## [THE INPUT]

theorem State.stopTables_run (s : State) (a : Fin 4) : s.stopTables.meas.adc[a].run = none := by
  refine State.wireAbort_run _ a (forFin_reaches (I := fun _ => True) (P := fun a t => State.meas t |>.adc[a].run = none)
    (fun _ _ _ => trivial) (fun i j b _ h => ?_) (fun i b _ => ?_) trivial a)
  · refine (congrArg AdcSt.run (State.adc_modAdc ..)).trans ?_
    split
    · rfl
    · exact h
  · exact (congrArg AdcSt.run (State.adc_modAdc ..)).trans (by rw [if_pos rfl])

/-- What the entry into COCOON touches once the tables have stopped. -/
def quieting : Nat := looping ||| relocking ||| holding ||| leasing ||| scheduling ||| pselling

theorem Within.meas (h : Within F s t) (hF : F.testBit Part.meas.ix = false := by decide) : t.meas = s.meas := by
  have := congrArg State.meas h.frame
  simpa [State.patch, pick, hF] using this

theorem State.enterDev_result (s : State) (d : Nat) : (s.enterDev d).rd kResult = s.rd kResult := by
  simp [State.enterDev, State.wrAll, kDevState, kEntryS, kEntryNs, kResult]

theorem State.modPower_rd (s : State) (f : PowerSt → PowerSt) (k : Nat) : (s.modPower f).rd k = s.rd k := rfl

theorem State.enterCocoon_enters (s : State) : EntersCocoon s s.enterCocoon := by
  have hwithin : Within cocooning s s.enterCocoon := (Within.refl _ s).enterCocoon
  suffices h : s.enterCocoon.dev = 5 ∧ s.enterCocoon.rd kResult = 0 ∧ s.enterCocoon.power.entering = true ∧
      s.enterCocoon.power.waking = false ∧ (∀ l : Line, s.enterCocoon.gates[l] = false) ∧ s.enterCocoon.laneState 2 = 0 ∧
      s.enterCocoon.laneState 3 = 0 ∧ ∀ a : Fin 4, s.enterCocoon.meas.adc[a].run = none by
    obtain ⟨hd, hr, he, hw, hg, h2, h3, ht⟩ := h
    exact ⟨hd, hr, he, hw, hg, h2, h3, ht, hwithin⟩
  clear hwithin
  unfold State.enterCocoon
  extract_lets s1 s2 s3 s4 src clk s5 s6 s7
  have hs1 : Within (slotting ||| recording) (s.wr kResult 0) s1 := (Within.refl _ _).maintStop.captureStop
  have hs2 : Within streaming ((s1.enterDev 5).modPower fun p => { p with entering := true, waking := false }) s2 :=
    (Within.refl _ _).stopStreams.stopTables
  have hs3 : Within quieting s2 s3 := .forFin (.refl _ s2) fun _ _ h => h.clearEngine
  have hs4 : Within quieting s2 s4 := .wrIn 0xB (.wrIn 0xB (.wrIn 2 hs3.setLane.setLane))
  have hs6 : Within quieting s2 s6 := hs4.deassertSrc.acqSource.setClock.restartPath
  have hs7 : Within quieting s2 s7 := .forFin hs6 fun _ _ h => .ite h h.modGuard
  have htail : Within quieting s7.applyAll (forFin 2 s7.applyAll fun u a => a.canHealth u).reschedule.updPsel :=
    .updPsel (.reschedule (.forFin (.refl _ _) fun _ _ h => h.canHealth))
  have hall := hs7.applyAll.trans htail
  have hdev2 : s2.dev = 5 := by
    rw [State.dev, hs2.objs kDevState (by decide), State.modPower_rd]
    exact (s1.enterDev_rd 5).1
  have hresult : s2.rd kResult = 0 := by
    rw [hs2.objs kResult (by decide), State.modPower_rd, State.enterDev_result, hs1.objs kResult (by decide), State.rd_wr,
      if_pos rfl]
  have hlanes : s4.laneState 2 = 0 ∧ s4.laneState 3 = 0 := by
    have hwr : KeepsY ((s3.setLane 2 0).setLane 3 0) s4 := by
      refine ⟨?_, ?_⟩
      · simp [s4, State.laneState, State.wrAll, kPll, kLane]
      · simp [s4, State.laneState, State.wrAll, kPll, kLane]
    refine ⟨hwr.1.trans ?_, hwr.2.trans (State.setLane_state _ 3 0)⟩
    exact (State.setLane_rd _ 3 0 (kLane 2 1) (by decide) (by decide) (by decide)).trans (s3.setLane_state 2 0)
  have hy : KeepsY s4 (forFin 2 s7.applyAll fun u a => a.canHealth u).reschedule.updPsel := by
    have h5 : Within (raising ||| foot [.clock]) s4 s5 := (Within.refl _ s4).deassertSrc.acqSource.setClock
    have h7 : Within holding s6 s7.applyAll :=
      .applyAll (.forFin (.refl _ s6) fun _ _ h => .ite h h.modGuard)
    have hcan : KeepsY s7.applyAll (forFin 2 s7.applyAll fun u a => a.canHealth u) :=
      forFin_keeps (KeepsY s7.applyAll) _ (fun u b h => h.trans (.canHealth b u)) _ (.refl _)
    have hsample (a : State) : KeepsY a a.reschedule := ((Within.refl scheduling a).reschedule).keepsY
    exact ((((h5.keepsY.trans (.restartPath s5 0)).trans h7.keepsY).trans hcan).trans (hsample _)).trans (.updPsel _)
  refine ⟨(hall.objs kDevState (by decide)).trans hdev2, (hall.objs kResult (by decide)).trans hresult, ?_, ?_, ?_, ?_, ?_, ?_⟩
  · rw [hall.power, hs2.power]
    rfl
  · rw [hall.power, hs2.power]
    rfl
  · exact fun l => htail.gates (by decide) l (s7.applyAll_cocoon ((hs7.objs kDevState (by decide)).trans hdev2) l)
  · exact hy.1.trans hlanes.1
  · exact hy.2.trans hlanes.2
  · intro a
    rw [hall.meas]
    exact State.stopTables_run _ a

/-! ### The commands together -/

theorem Within.pins (h : Within F s t) (hF : F.testBit Part.pins.ix = false := by decide) : t.pins = s.pins := by
  have := congrArg State.pins h.frame
  simpa [State.patch, pick, hF] using this

/-- A command that RESULT 0 and a change of the power domain's state answer. -/
theorem State.answered_result (s : State) (f : PowerSt → PowerSt) :
    let t := ((s.wr kResult 0).modPower f).answered 0 []
    t.rd kResult = 0 ∧ t.lastStatus = 0 ∧ t.power = f s.power ∧ KeepsObjs [kResult] s t ∧
      t = { s with objs := t.objs, power := t.power, lastStatus := t.lastStatus, lastData := t.lastData } := by
  have hrd (k : Nat) : (((s.wr kResult 0).modPower f).answered 0 []).rd k = (s.wr kResult 0).rd k := rfl
  refine ⟨(hrd _).trans ((State.rd_wr ..).trans (if_pos rfl)), rfl, rfl, fun k hk => ?_, rfl⟩
  exact (hrd k).trans (State.rd_wr_ne _ _ (by simpa using hk))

## [THE PROBLEM]
Work out how many lines of the listing above include "hcan"; the reply is that number alone.

## [RESPONSE FOR THIS EXERCISE]
2